Профессор уронил лицо на руки и замолк. Северцев лежал на спине, хмуро глядя в потолок.

– А еще глубже? – тихонько спросил Михаил Петрович. – Там, в центре... – Он ткнул пальцем в пол.

– Там... ядро. Радиусом в двадцать тысяч километров. Водород, гелий и прочее – в кристаллическом состоянии. Просто, не правда ли?

Михаил Петрович через силу улыбнулся.

– Н-не сказал бы... Так это светит металлический водород?

– Скорее всего, он. Впрочем, я не совсем уверен. Нужно будет достать приборы, произвести наблюдения...

– А что там видно?

– Ничего.

– Розовая пустота, – подал голос Северцев.

– Я посмотрю? – Михаил Петрович перевел вопросительный взгляд с профессора на аспиранта.

– Вольному воля, – усмехнулся тот.

– Только старайтесь не подниматься на ноги...

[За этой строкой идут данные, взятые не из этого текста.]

-- ==== Sys2Proof/Decode.lean ====
section
/-! DEFINITION. Decoding and encoding (spec/30_encoding.md R46 to R52, R59), the numbering of the opcode table, and the
fields of an instruction word. -/

namespace Sys2Proof

/-- The register a register byte names: the byte n is Rn, and 8 to 255 name none (R47, R96). -/
def Reg.ofByte? (b : Byte) : Option Reg :=
  match b with
  | 0x00#8 => some .r0
  | 0x01#8 => some .r1
  | 0x02#8 => some .r2
  | 0x03#8 => some .r3
  | 0x04#8 => some .r4
  | 0x05#8 => some .r5
  | 0x06#8 => some .r6
  | 0x07#8 => some .r7
  | _ => none

/-- The byte a register operand is written as (R47). -/
def Reg.toByte : Reg → Byte
  | .r0 => 0x00#8
  | .r1 => 0x01#8
  | .r2 => 0x02#8
  | .r3 => 0x03#8
  | .r4 => 0x04#8
  | .r5 => 0x05#8
  | .r6 => 0x06#8
  | .r7 => 0x07#8

/-- `addr16 = {arg1, arg2}`: high byte first (R31, R49). -/
def addr16OfBytes (arg1 arg2 : Byte) : Word := arg1 ++ arg2

/-- Bits 15:8 of an address (R31). -/
def addrHigh (addr16 : Word) : Byte := addr16.extractLsb' 8 8

/-- Bits 7:0 of an address (R31). -/
def addrLow (addr16 : Word) : Byte := addr16.extractLsb' 0 8

/-- Why three bytes are no instruction.  The step adds the PC and makes a fault of it (R95, R96). -/
inductive DecodeError where
  /-- The opcode byte is none of the 26 (R53). -/
  | unknownOpcode (opcode : Byte)
  /-- A register byte is 8 to 255 (R47). -/
  | invalidRegister (byte : Byte)
deriving DecidableEq, Repr

/-- One register byte of an instruction, and what is decoded with it. -/
def withReg (byte : Byte) (k : Reg → Except DecodeError Instr) : Except DecodeError Instr :=
  match Reg.ofByte? byte with
  | some r => k r
  | none => .error (.invalidRegister byte)

/-- Format R: the register in arg1, arg2 ignored (R46, R50). -/
def decodeR (b : InstrBytes) (mk : Reg → Instr) : Except DecodeError Instr :=
  withReg b.arg1 fun a => .ok (mk a)

/-- Format RR: arg1 is checked before arg2 (R46, R52, R101). -/
def decodeRR (b : InstrBytes) (mk : Reg → Reg → Instr) : Except DecodeError Instr :=
  withReg b.arg1 fun a => withReg b.arg2 fun r => .ok (mk a r)

/-- Format A (R46, R49). -/
def decodeA (b : InstrBytes) (mk : Word → Instr) : Except DecodeError Instr :=
  .ok (mk (addr16OfBytes b.arg1 b.arg2))

/-- The decode procedure of R52, total on every byte triple. -/
def decode (b : InstrBytes) : Except DecodeError Instr :=
  match b.opcode with
  | 0x10#8 => withReg b.arg1 fun a => .ok (.loadi a b.arg2)
  | 0x11#8 => decodeR b .load
  | 0x12#8 => decodeR b .store
  | 0x13#8 => decodeRR b .mov
  | 0x20#8 => decodeRR b .add
  | 0x21#8 => decodeRR b .sub
  | 0x22#8 => decodeR b .inc
  | 0x23#8 => decodeR b .dec
  | 0x24#8 => decodeRR b .and
  | 0x25#8 => decodeRR b .or
  | 0x26#8 => decodeRR b .xor
  | 0x27#8 => decodeRR b .cmp
  | 0x28#8 => decodeRR b .adc
  | 0x29#8 => decodeR b .shl
  | 0x2A#8 => decodeR b .shr
  | 0x2B#8 => decodeRR b .sbc
  | 0x2C#8 => decodeR b .push
  | 0x2D#8 => decodeR b .pop
  | 0x30#8 => decodeA b .jmp
  | 0x31#8 => decodeA b .jz
  | 0x32#8 => decodeA b .jnz
  | 0x33#8 => decodeA b .jc
  | 0x34#8 => decodeA b .jnc
  | 0x40#8 => decodeA b .call
  | 0x41#8 => .ok .ret
  | 0xFF#8 => .ok .halt
  | op => .error (.unknownOpcode op)

/-- The bytes of a format R instruction; the ignored byte is written 0x00 (R59). -/
def encodeR (opcode : Byte) (a : Reg) : InstrBytes := ⟨opcode, a.toByte, 0x00#8⟩

/-- The bytes of a format RR instruction: first operand in arg1, second in arg2 (R46). -/
def encodeRR (opcode : Byte) (a b : Reg) : InstrBytes := ⟨opcode, a.toByte, b.toByte⟩

/-- The bytes of a format A instruction: high byte, then low byte (R31). -/
def encodeA (opcode : Byte) (addr16 : Word) : InstrBytes := ⟨opcode, addrHigh addr16, addrLow addr16⟩

/-- The canonical encoding of R59, from the table of R51. -/
def encode : Instr → InstrBytes
  | .loadi a imm8 => ⟨0x10#8, a.toByte, imm8⟩
  | .load a => encodeR 0x11#8 a
  | .store a => encodeR 0x12#8 a
  | .mov a b => encodeRR 0x13#8 a b
  | .add a b => encodeRR 0x20#8 a b
  | .sub a b => encodeRR 0x21#8 a b
  | .inc a => encodeR 0x22#8 a
  | .dec a => encodeR 0x23#8 a
  | .and a b => encodeRR 0x24#8 a b
  | .or a b => encodeRR 0x25#8 a b
  | .xor a b => encodeRR 0x26#8 a b
  | .cmp a b => encodeRR 0x27#8 a b
  | .adc a b => encodeRR 0x28#8 a b
  | .shl a => encodeR 0x29#8 a
  | .shr a => encodeR 0x2A#8 a
  | .sbc a b => encodeRR 0x2B#8 a b
  | .push a => encodeR 0x2C#8 a
  | .pop a => encodeR 0x2D#8 a
  | .jmp addr16 => encodeA 0x30#8 addr16
  | .jz addr16 => encodeA 0x31#8 addr16
  | .jnz addr16 => encodeA 0x32#8 addr16
  | .jc addr16 => encodeA 0x33#8 addr16
  | .jnc addr16 => encodeA 0x34#8 addr16
  | .call addr16 => encodeA 0x40#8 addr16
  | .ret => ⟨0x41#8, 0x00#8, 0x00#8⟩
  | .halt => ⟨0xFF#8, 0x00#8, 0x00#8⟩

/-- The three bytes of the word W of R45: W[23:16], W[15:8], W[7:0]. -/
def InstrBytes.ofWord (w : BitVec 24) : InstrBytes :=
  ⟨w.extractLsb' 16 8, w.extractLsb' 8 8, w.extractLsb' 0 8⟩

/-- The three bytes that spec/opcode_table.json writes as the number `w` of `nbits` bits.  Its one word is the 24-bit W of
R45 (`match == opcode << 16`): the opcode is bits 23:16 and stands at the lowest address (log entry 16). -/
def tableWordBytes (nbits w : Nat) : InstrBytes :=
  InstrBytes.ofWord (BitVec.ofNat 24 (w % 2 ^ nbits))

/-- The instruction the decoder reads from a word of spec/opcode_table.json; none where it refuses. -/
def decodeTableWord (nbits w : Nat) : Option Instr :=
  match decode (tableWordBytes nbits w) with
  | .ok i => some i
  | .error _ => none

end Sys2Proof
end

Михаил Петрович лег на живот и довольно ловко, без особых усилий одолел несколько шагов, отделявших его от иллюминатора. Поднявшись (не без помощи Беньковского) на колени, он выглянул наружу.

Северцев был прав. Звездолет плавал в пустоте, заполненной розовым светом. Не было видно ни одного предмета, ни одного движения, ни одного оттенка, на котором мог бы задержаться глаз. Ровный розовый свет. На минуту Михаилу Петровичу показалось, что он в упор смотрит на фосфоресцирующий экран. Потом он заметил, что наверху розовый оттенок темнее, а внизу светлее. Мысль о том, что взгляд его проникает, возможно, на многие сотни или даже тысячи километров, поразила его. Тысячи километров пустоты... Впрочем, сжатый газ вряд ли мог быть настолько прозрачным.

– Ну, нагляделся? – насмешливо осведомился Северцев.

Михаил Петрович напряженно скосил глаза.

– А знаете... Может, это только кажется мне... – Он замолчал. Прямо за стеклом в розовом свете плясали едва заметные черные точки. – Слушайте, рядом с нами трясется какой-то мусор!

Северцев свистнул.

– Трясется мусор... шокинг! Особенно для литработника.

– Вам показалось, Миша, – ласково сказал Беньковский.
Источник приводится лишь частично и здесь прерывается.